GGoodrum
1 MW
fechter said:BiGH said:what would be great is a board that monitors indiviudal cells, then reduces the throttle signal until the cells are on the good side of their cutoff point (if this happens at all). This would stop the bms's from cutting out then having to be reset under high loads
Yes, that would be good.
Overcurrent could trigger the same response.
If the BMS had an opto-coupler with and open collector output to interface to the controller, it would be easy to adapt to almost any controller.
This is pretty much how the LVC circuit Bob designed works right now. If, under load, a cell dips below 2.7V, it cuts the throttle by pulling down the brake inhibit line. As soon as the load is removed, the voltage will rise. The LVC circuit will then "let go" of the brake signal. If you still have the throttle engaged, the voltage will drop again and the circuit will trip the brage signal again.
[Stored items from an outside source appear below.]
-- ==== Sys2Proof/Machine/VectorXLane.lean ====
section
/-! DEFINITION. Cross-lane instructions: barriers, all-or-nothing (R110, R241 to R244). -/

namespace Sys2Proof.Machine

/-- The operands of a move from va to vd (R110). -/
def moveNeeds (v : VArgs) (c : VCtx) : Needs := ⟨[(.reg v.d.toNat, c.f), (.reg v.a.toNat, c.f)], [v.p]⟩

/-- VPERM: the data source carries its poison, the index source is consumed (R215, R242). -/
def execVperm (v : VArgs) (s : State) : Out :=
  s.whole (.vperm v) v (.reg v.d.toNat)
    (fun c _ => ⟨[(.reg v.d.toNat, c.f), (.reg v.a.toNat, c.f), (.reg v.b.toNat, c.f)], [v.p]⟩) fun s c _ =>
    let ks := (s.activeIdx c v).map fun i => (i, s.elem c c.f (.reg v.b.toNat) i)
    (ks.map fun k => let x := if k.2.1 < c.vl then s.elem c c.f (.reg v.a.toNat) k.2.1 else (0, false)
                     ⟨k.1, x.1, x.2⟩, (ks.filter (·.2.2)).map (·.1), 0)

/-- Element i of D taken from element `from_ i` of A: none writes nothing there, an index at or above VL gives 0. -/
def State.moveBy (s : State) (i : Instr) (v : VArgs) (from_ : VCtx → QEntry → Nat → Option Nat) : Out :=
  s.whole i v (.reg v.d.toNat) (fun c _ => moveNeeds v c) fun s c e =>
    ((s.activeIdx c v).filterMap fun i => (from_ c e i).map fun k =>
      let x := if k < c.vl then s.elem c c.f (.reg v.a.toNat) k else (0, false)
      (⟨i, x.1, x.2⟩ : Put), [], 0)

/-- VSLUP: element i − s; an element below s counts as masked off (R242). -/
def execVslup (v : VArgs) (s : State) : Out :=
  s.moveBy (.vslup v) v fun _ e i => if indexB e v ≤ i then some (i - indexB e v) else none

/-- VSLDN: element i + s, 0 from VL upward (R242). -/
def execVsldn (v : VArgs) (s : State) : Out := s.moveBy (.vsldn v) v fun _ e i => some (i + indexB e v)

/-- VREV: element VL − 1 − i (R242). -/
def execVrev (v : VArgs) (s : State) : Out := s.moveBy (.vrev v) v fun c _ i => some (c.vl - 1 - i)

/-- VCMPR: the active elements, packed (R243). -/
def execVcmpr (v : VArgs) (s : State) : Out :=
  s.whole (.vcmpr v) v (.reg v.d.toNat) (fun c _ => moveNeeds v c) fun s c _ =>
    ((s.activeIdx c v).mapIdx fun k i => let x := s.elem c c.f (.reg v.a.toNat) i
                                         ⟨k, x.1, x.2⟩, [], 0)

/-- VEXPD: the elements from 0 upward, spread over the active indices (R243). -/
def execVexpd (v : VArgs) (s : State) : Out :=
  s.whole (.vexpd v) v (.reg v.d.toNat) (fun c _ => moveNeeds v c) fun s c _ =>
    ((s.activeIdx c v).mapIdx fun k i => let x := s.elem c c.f (.reg v.a.toNat) k
                                         ⟨i, x.1, x.2⟩, [], 0)

/-- Marks each element whose pattern an earlier one of the list has. -/
def conflicts (w : Nat) : List Nat → List (Nat × Nat) → List Put
  | _, [] => []
  | seen, x :: t => ⟨x.1, if seen.contains (x.2 % 2 ^ w) then 1 else 0, false⟩ :: conflicts w (x.2 % 2 ^ w :: seen) t

/-- VCONFL: bit i is set when an earlier active element has the pattern of element i (R244). -/
def execVconfl (v : VArgs) (s : State) : Out :=
  s.whole (.vconfl v) v (.pred v.d.toNat) (fun c _ => ⟨[(.reg v.a.toNat, c.f)], [v.p]⟩) fun s c _ =>
    let xs := (s.activeIdx c v).map fun i => (i, s.elem c c.f (.reg v.a.toNat) i)
    (conflicts c.f.width [] (xs.map fun x => (x.1, x.2.1)), (xs.filter (·.2.2)).map (·.1), 0)


end Sys2Proof.Machine
end

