/-- R441, R442: a write of DBGCTL by the holder opens a session, holds its job, releases the hold or closes the session; a write that changes
CTX of an open session does nothing. Releasing lets a held strand run on where it stands, and ends an RSTEP. The hold is complete, and HELD
reads 1, exactly when no strand of the job that is on a core runs or has vector work or a stream, no copy of the job is unfinished and no
copy node runs. R443 to R447: with the hold complete, DBGDATA reads and writes the register of the target that DBGSEL selects; at other
times a write does nothing. RWIND needs a held target and a window that is held and has a start point of it; it refuses a range with an
EXTERNAL mark or with entries of another region table unless FORCE is set. It takes the target to its checkpoint, the log to the window, and
writes every old value back. RSTEP rewinds to the current start window and lets the target run alone. (Where each of the log's entries is
written back without waiting for another device.) RDROP releases the windows up to w. Model's choices or readings on which it rests: log
entries 27, 44, 57. -/
def Obligations.DebugAndRewind : Prop :=
  (∀ (m : Master) (v : Word) (s : State), s.unreached m = false → s.owner.holder = some m →
     let ctl := s.dbg.ctl
     let ctx : BitVec 16 := BitVec.ofNat 16 (ctl.toNat % 2 ^ 16)
     let same : Prop := v.toNat % 2 ^ 16 = ctl.toNat % 2 ^ 16
     let fields := v &&& 0xC0000000037FFFFF
     (∀ i ∈ [Instr.dbgOpen m v, .dbgHold m v, .dbgResume m v, .dbgClose m v], ctl.getLsbD 63 = true → ¬ same → exec i s = .next s) ∧
     (ctl.getLsbD 63 = false → ctl.getLsbD 62 = false → v.getLsbD 63 = true → exec (.dbgOpen m v) s = .next { s with dbg := { s.dbg with ctl := fields } }) ∧
     (ctl.getLsbD 63 = true → ctl.getLsbD 62 = false → same → v.getLsbD 63 = true → exec (.dbgHold m v) s = .next { s with dbg := { s.dbg with ctl := fields } }) ∧
     (ctl.getLsbD 63 = true → ctl.getLsbD 62 = true → same → v.getLsbD 62 = false →
       let dbg : Debug := { s.dbg with ctl := v &&& (if v.getLsbD 63 then 0x80000000037FFFFF else 0x37FFFFF), rstep := none, again := none, busy := false }
       ∀ i, (v.getLsbD 63 = true ∧ i = .dbgResume m v) ∨ (v.getLsbD 63 = false ∧ i = .dbgClose m v) →
       (s.heldStrands ctx = [] → exec i s = .next { s with dbg := dbg }) ∧
       (s.heldStrands ctx = [s.me.id] → s.me.run = .held → s.me.due.stop = none →
         (s.me.due.resume = false → exec i s = .next { s with dbg := dbg, me := { s.me with run := .running } }) ∧
         (s.me.due.resume = true → ∃ t, exec i s = .next t ∧ t.me.run = .running ∧ t.me.pc = s.me.pc ∧ t.me.win = [] ∧
           t.me.q.map (·.instr) = (s.me.win ++ s.me.q).map (·.instr) ∧ t.me.regs = s.me.regs ∧ t.mem = s.mem)) ∧
       (s.heldStrands ctx = [s.me.id] → s.me.run = .held → s.me.due.stop ≠ none → s.me.due.resume = false → s.me.tr.tcause.getLsbD 63 = false → s.me.tr.tcause.getLsbD 17 = false →
         ∃ t, exec i s = .next t ∧ t.me.run = .running ∧ t.me.pc = s.me.tr.tpc ∧ t.me.sys = s.me.tr.tcause.getLsbD 14 ∧ t.me.tr.tcause = s.me.tr.tcause &&& ~~~0x8000#64 ∧
           t.me.regs = s.me.regs ∧ t.me.icnt = s.me.icnt ∧ t.mem = s.mem)) ∧
     (ctl.getLsbD 62 = false → ctl.getLsbD 63 = true → same → v.getLsbD 63 = false →
       exec (.dbgClose m v) s = .next { s with dbg := { s.dbg with ctl := v &&& 0x37FFFFF } }) ∧
     (let settled : Prop := (∀ k ∈ s.me :: s.strands, k.ctx = ctx → k.run ≠ .idle → k.as.copies = [] ∧ (k.run = .starting ∨ k.run = .running ∨ k.run = .held →
         k.run = .held ∧ k.q = [] ∧ k.as.streams = [])) ∧ ∀ g ∈ s.cp.graphs, g.ctx = ctx → ∀ n ∈ g.nodes, ¬ (n.kind = 2 ∧ n.st = .running)
      (ctl.getLsbD 62 = true ∧ settled → exec .holdComplete s = .next { s with dbg := { s.dbg with ctl := ctl ||| 0x2000000000000000 } }) ∧
      (¬ (ctl.getLsbD 62 = true ∧ settled) → exec .holdComplete s = .next s))) ∧
  (∀ (m : Master) (v : Word) (s : State), s.unreached m = false → s.owner.holder = some m →
     let ctl := s.dbg.ctl
     let ctx : BitVec 16 := BitVec.ofNat 16 (ctl.toNat % 2 ^ 16)
     let held : Prop := ctl.getLsbD 63 = true ∧ ctl.getLsbD 61 = true
     let sel := s.dbg.sel.toNat % 2 ^ 12
     let w := v.toNat % 2 ^ 32
     let force := v.getLsbD 59
     let op := v.toNat / 2 ^ 60
     let m0 := s.mem.drainAll
     let res (n : Byte) (d : Debug) : Prop := d = { s.dbg with cmd := v &&& 0xF8000000FFFFFFFF, res := n, busy := false, rstep := none, again := none }
     (¬ held → exec (.dbgdataWrite m v) s = .next s) ∧
     (held → s.dbgTarget = none → exec (.dbgdataWrite m v) s = .next s) ∧
     (held → s.dbgTarget = some s.me → (∀ k ∈ s.strands, k.id ≠ s.me.id) →
       (s.dbg.sel.getLsbD 63 = true → sel < 64 → exec (.dbgdataWrite m v) s = .next { s with me := s.me.w (BitVec.ofNat 6 sel) v } ∧ s.readReg 0x630 = some (s.me.s (BitVec.ofNat 6 sel))) ∧
       (s.dbg.sel.getLsbD 63 = false → exec (.dbgdataWrite m v) s = .next { s with me := s.me.sysPut (BitVec.ofNat 12 sel) v })) ∧
     (s.dbg.busy = true → ∀ i ∈ [Instr.rstep m v, .rwind m v, .rdrop m v], exec i s = .next s) ∧
     (s.dbg.busy = false →
       (op = 2 → ¬ held ∨ s.dbgTarget = none ∨ s.jobOf ctx = none → ∃ t, exec (.rwind m v) s = .next t ∧ res 4 t.dbg ∧ t = { s with dbg := t.dbg, mem := m0 }) ∧
       (∀ k j, held → s.dbgTarget = some k → s.jobOf ctx = some j →
         let range (w : Nat) := j.retr.log.filter fun e => decide (w ≤ e.hdr.toNat % 2 ^ 32)
         let kind (e : LogRec) : Nat := e.hdr.toNat / 2 ^ 60
         let ready (w : Nat) : Prop := j.retr.wlow ≤ w ∧ w ≤ j.retr.whigh
         let runs (w : Nat) : Prop := (∀ e ∈ range w, kind e ≠ 5) ∧ ∀ e ∈ range w, e.hdr.toNat / 2 ^ 32 % 256 = s.mem.gen.toNat % 256
         let undone (w : Nat) : Prop := ∀ d : Debug, let s1 : State := { s with mem := m0, dbg := d }
           ∃ u, s1.undoAll s1 ctx (([0, 1, 2, 3].map fun n => (range w).filter (·.seg = n)).flatten) = .ok () u
         let back (w : Nat) (c : Ckpt) (t : State) : Prop := (∃ x, t.strandOf k.id = some x ∧ x.pc = c.pc ∧ x.regs = c.regs ∧ x.cfg = c.cfg ∧ x.lclk = c.lclk ∧ x.tlc = c.tlc ∧ x.vs = c.vs ∧
             x.icnt = 0 ∧ x.q = [] ∧ x.win = [] ∧ x.startWin = w) ∧ ∃ y, t.jobAt j.slot = some y ∧ y.retr.whigh = w
         (op = 2 → ¬ ready w ∨ ((∀ c ∈ k.ckpts, c.1 ≠ w) ∧ s.launchOf k = none) → ∃ t, exec (.rwind m v) s = .next t ∧ res 1 t.dbg ∧ t = { s with dbg := t.dbg, mem := m0 }) ∧
         (∀ c, k.ckpts.find? (·.1 = w) = some (w, c) → op = 2 → ready w →
           ((∃ e ∈ range w, kind e = 5) → force = false → ∃ t, exec (.rwind m v) s = .next t ∧ t.dbg.res = 2 ∧ t.dbg.xm = true ∧ t = { s with dbg := t.dbg, mem := m0 }) ∧
           ((∀ e ∈ range w, kind e ≠ 5) → (∃ e ∈ range w, e.hdr.toNat / 2 ^ 32 % 256 ≠ s.mem.gen.toNat % 256) → force = false →
             ∃ t, exec (.rwind m v) s = .next t ∧ t.dbg.res = 3 ∧ t = { s with dbg := t.dbg, mem := m0 }) ∧
           (runs w → undone w → c.arr = none → (s.jobAt j.slot = some j) → (∀ x ∈ s.strands, x.id ≠ s.me.id) → k.id = s.me.id →
             ∃ t, exec (.rwind m v) s = .next t ∧ t.dbg.res = 0 ∧ t.dbg.busy = false ∧ t.dbg.xm = false ∧ back w c t)) ∧
         (∀ c, k.ckpts.find? (·.1 = k.startWin) = some (k.startWin, c) → op = 1 → ready k.startWin → runs k.startWin → undone k.startWin → c.arr = none → (s.jobAt j.slot = some j) →
           (∀ x ∈ s.strands, x.id ≠ s.me.id) → k.id = s.me.id → k.run = .held → ∃ t, exec (.rstep m v) s = .next t ∧ back k.startWin c t ∧
             (w ≤ 1 → t.dbg.res = 0 ∧ t.dbg.busy = false ∧ t.me.run = .held) ∧
             (2 ≤ w → t.dbg.busy = true ∧ t.dbg.rstep = some (k.id, w, force, 0, s.clk.ns) ∧ t.me.run = .running))) ∧
       (∀ r e p mem, e.hdr.toNat / 2 ^ 60 = 1 ∨ e.hdr.toNat / 2 ^ 60 = 2 → r = s.undoReq ctx (e.hdr.toNat / 2 ^ 40 % 2 ^ 16) → s.find r e.w1 .write = .spot p mem →
         mem.Open p → p.key % 256 + e.old.length ≤ 256 → e.old.length < 256 → e.hdr.getLsbD 56 = false → ∃ t, s.undoAll s ctx [e] = .ok () t ∧ mem.Wrote t.mem p e.old) ∧
       (op = 1 → s.dbgTarget = none → ∃ t, exec (.rstep m v) s = .next t ∧ res 4 t.dbg ∧ t = { s with dbg := t.dbg }) ∧
       (op = 3 → ctl.getLsbD 63 = false ∨ s.jobOf ctx = none → ∃ t, exec (.rdrop m v) s = .next t ∧ res 4 t.dbg ∧ t = { s with dbg := t.dbg }) ∧
       (∀ j, op = 3 → ctl.getLsbD 63 = true → s.jobOf ctx = some j → s.jobAt j.slot = some j →
         (j.retr.whigh ≤ w → ∃ t, exec (.rdrop m v) s = .next t ∧ res 4 t.dbg ∧ t = { s with dbg := t.dbg }) ∧
         (w < j.retr.whigh → j.retr.wlow ≤ w → ∃ t y, exec (.rdrop m v) s = .next t ∧ res 0 t.dbg ∧ t.mem = s.mem ∧ t.me = s.me ∧ t.jobAt j.slot = some y ∧
           y.retr.wlow = w + 1 ∧ y.retr.whigh = j.retr.whigh ∧ y.retr.log = j.retr.log.filter fun e => decide (w + 1 ≤ e.hdr.toNat % 2 ^ 32)))) ∧
     (∀ n f since, s.dbg.rstep = some (s.me.id, n, f, s.me.icnt, since) → s.me.run = .running → s.me.icnt + 1 < n → s.me.q = [] → s.me.as.streams = [] → s.me.win = [] →
       (s.clk.ns < since + 1000000 → exec .rstepBlockTimeout s = .next s) ∧
       (since + 1000000 ≤ s.clk.ns → ∃ t, exec .rstepBlockTimeout s = .next t ∧ t.dbg = { s.dbg with res := 6, busy := false, rstep := none, again := none } ∧ t.me.run = .held ∧
         t.me.pc = s.me.pc ∧ t.me.regs = s.me.regs ∧ t.mem = s.mem.drainCore s.me.core)))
I've purposely run packs down to where this happens, in order to test the circuits. It usually first happens as I'm going up a slight hill, where the load climbs up to 40A, or so. You can feel the power cut, in and out, about once a second. If you back off the throttle a bit, the power returns and doesn't cut out until the pack is basically completely done. With a well-balanced pack, where all the cells dump at once, this "get home" capability could be short. In most of my a123 packs, which have seen a fair about of torture testing, there always seems to be one block of cells with a slightly higher "burn rate", or slightly lower voltage/capacity, so these will trip first. I can usually get another mile, or two, before it starts cutting out all the time. When that happens, the cells will usually take a full 2200-2300 mAh back in.
While I feel fairly comfortable draining a123-based packs all the way down, I'm not sure I'd try this with these other big LiFePO4 cells. In this case, what the LVC circuit would do is protect a cell that happens, for whatever reason, to get significantly out-of-balance with the rest of the cells.